Il donne en exemple Eve Online, un jeu en ligne multijoueur se déroulant dans un univers de science-fiction spatiale, doté d’une modélisation réaliste. 

Le comportement du joueur façonne la dynamique des populations et des communautés par le biais de rétroactions avec la configuration de l'habitat et les réseaux. « L’algorithme ne va pas reproduire des patrons prévisibles. C’est un jeu qui laisse une grande part à l’aléatoire, ce que l’on retrouve souvent dans la nature », décrit le chercheur.

Multijoueurs, multiples interactions

Les jeux vidéo multijoueurs permettent aux chercheurs de suivre les mouvements, les comportements, les interactions et les performances d'un grand nombre d’êtres humains et d’animaux confrontés à des défis écologiques dans un environnement facile à gérer.

Ces jeux offrent de plus des environnements réalistes, ainsi qu'un volume considérable d’interactions possibles. Car plus il y a de joueurs, plus ça devient complexe. 

Comme dans la vraie vie. Il est impossible « de prédire et d’anticiper par les modèles mathématiques » comment interagit un joueur moyen, parce qu’un joueur moyen, ça n’existe pas, note le Pr Montiglio. 

Ces jeux pourraient même favoriser les progrès de la recherche sur les comportements et sur les interactions entre l’écologie et l’évolution: les données issues de ces jeux pourraient compléter les études de populations à long terme.

Par exemple, plutôt que de combattre, diverses stratégies sont explorées afin de conserver ou gagner une ressource ou une portion de territoire. « Nous pouvons les intégrer dans les modèles plus réalistes pour comprendre le comportement humain. Et c’est possible de les appliquer aux animaux, de rendre plus prédictive notre hypothèse », assure-t-il.

En plus, il faut reconnaître que les jeux vidéos forment une composante importante de la vie de bien des gens: certains y jouent deux ou fois par semaine. Et donc, cela contribue à mieux comprendre l’être humain. 
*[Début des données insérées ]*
-- ==== Sys2Proof/Laws/Codec.lean ====
section
/-! SUPPORT. What the block loop of a transform does to the machine and to the buffer (spec R81, R204, R205). -/

namespace Sys2Proof.Machine

/-- One iteration of the loop on the buffer alone. -/
def blockStep (f : Block → Block) (sp : Space) (b : Nat) : Space := sp.storeBlock b (f (sp.loadBlock b))

/-- The loop on the buffer alone. -/
def codedSpace (f : Block → Block) (order : List Nat) (sp : Space) : Space := order.foldl (blockStep f) sp

/-- The loop writes `x` and the buffer and nothing else. -/
theorem transformBlocks_eq (f : Block → Block) (order : List Nat) (s : State) :
    ∃ x, transformBlocks f order s = { s with x := x, buffer := codedSpace f order s.buffer } := by
  induction order generalizing s with
  | nil => exact ⟨s.x, rfl⟩
  | cons b rest ih =>
    obtain ⟨x, hx⟩ := ih (transformBlock f s b)
    refine ⟨x, ?_⟩
    simp only [transformBlocks, List.foldl_cons] at hx ⊢
    rw [hx]
    simp only [transformBlock, stblk, ldblk, codedSpace, List.foldl_cons, blockStep]

/-- What a transform that runs leaves behind, before `ERR` is written. -/
theorem transformBody_eq (f : Block → Block) (s : State) :
    transformBody f s = { s with
      x := unspecifiedX s.epoch
      buffer := codedSpace f (List.range (blockCount s)) s.buffer
      epoch := s.epoch + 1 } := by
  obtain ⟨x, hx⟩ := transformBlocks_eq f (List.range (blockCount s)) s
  simp only [transformBody, hx, retireX]

theorem codedSpace_cons (f : Block → Block) (b : Nat) (rest : List Nat) (sp : Space) :
    codedSpace f (b :: rest) sp = codedSpace f rest (blockStep f sp b) := by
  simp only [codedSpace, List.foldl_cons]

@[simp] theorem blockStep_size (f : Block → Block) (sp : Space) (b : Nat) : (blockStep f sp b).size = sp.size := by
  simp only [blockStep, storeBlock_size]

theorem blockStep_wf {sp : Space} (h : sp.wf) (f : Block → Block) (b : Nat) : (blockStep f sp b).wf := by
  unfold blockStep
  exact storeBlock_wf h _ _

@[simp] theorem codedSpace_size (f : Block → Block) (order : List Nat) (sp : Space) :
    (codedSpace f order sp).size = sp.size := by
  induction order generalizing sp with
  | nil => rfl
  | cons b rest ih => rw [codedSpace_cons, ih, blockStep_size]

theorem codedSpace_wf {sp : Space} (h : sp.wf) (f : Block → Block) (order : List Nat) : (codedSpace f order sp).wf := by
  induction order generalizing sp with
  | nil => exact h
  | cons b rest ih => rw [codedSpace_cons]; exact ih (blockStep_wf h f b)

/-- The loop keeps every byte outside the blocks it runs over. -/
theorem codedSpace_byteAt_other {sp : Space} (h : sp.wf) (f : Block → Block) {order : List Nat}
    (fits : ∀ b ∈ order, 16 * b + 16 ≤ sp.size) {o : Nat} (ho : ∀ b ∈ order, o < 16 * b ∨ 16 * b + 16 ≤ o) :
    (codedSpace f order sp).byteAt o = sp.byteAt o := by
  induction order generalizing sp with
  | nil => rfl
  | cons b rest ih =>
    rw [codedSpace_cons, ih (blockStep_wf h f b) (fun c hc => by rw [blockStep_size]; exact fits c (by simp [hc]))
      (fun c hc => ho c (by simp [hc]))]
    unfold blockStep
    exact storeBlock_byteAt_other h (fits b (by simp)) (ho b (by simp)) _

/-- The loop over distinct blocks applies the block function once to each block of the list and to no other. -/
theorem codedSpace_loadBlock {sp : Space} (h : sp.wf) (f : Block → Block) {order : List Nat} (nodup : order.Nodup)
    (fits : ∀ b ∈ order, 16 * b + 16 ≤ sp.size) (c : Nat) :
    (codedSpace f order sp).loadBlock c = if c ∈ order then f (sp.loadBlock c) else sp.loadBlock c := by
  induction order generalizing sp with
  | nil => rw [if_neg (by simp)]; rfl
  | cons b rest ih =>
    obtain ⟨hb, hrest⟩ := List.nodup_cons.1 nodup
    rw [codedSpace_cons, ih (blockStep_wf h f b) hrest
      (fun d hd => by rw [blockStep_size]; exact fits d (by simp [hd]))]
    by_cases hc : c = b
    · subst hc
      rw [if_neg hb, if_pos (by simp)]
      unfold blockStep
      exact storeBlock_loadBlock h (fits c (by simp)) _
    · have keep : (blockStep f sp b).loadBlock c = sp.loadBlock c := by
        unfold blockStep
        exact storeBlock_loadBlock_other h (fits b (by simp)) hc _
      rw [keep]
      simp only [List.mem_cons, hc, false_or]

/-- Every block a ready transform runs over lies inside the bound buffer. -/
theorem block_fits {s : State} (h : lenBytes s ≤ s.buffer.size) :
    ∀ b ∈ List.range (blockCount s), 16 * b + 16 ≤ s.buffer.size := by
  intro b hb
  have := List.mem_range.1 hb
  unfold blockCount at this
  omega

end Sys2Proof.Machine
end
Des jeux comme Minecraft ou Space Engineers —axés sur la collecte et la transformation de ressources naturelles— « changent notre regard de proie/prédateur à mutualiste/coopération. Cela pourrait même permettre d’améliorer les jeux en les rendant plus réalistes », affirme encore le chercheur

« C’est programme de recherche que je connais et que je trouve valide, original et intéressant », commente le titulaire de la Chaire de recherche du Canada en biodiversité nordique, Dominique Berteaux.

Il existe certaines règles dans le fonctionnement du vivant qui s’appliquent aussi bien aux humains qu’aux animaux ou aux autres organismes, « si bien que l’étude des interactions dans les jeux vidéos peut être un modèle intéressant pour comprendre le fonctionnement du vivant en général », confirme ce professeur d’écologie.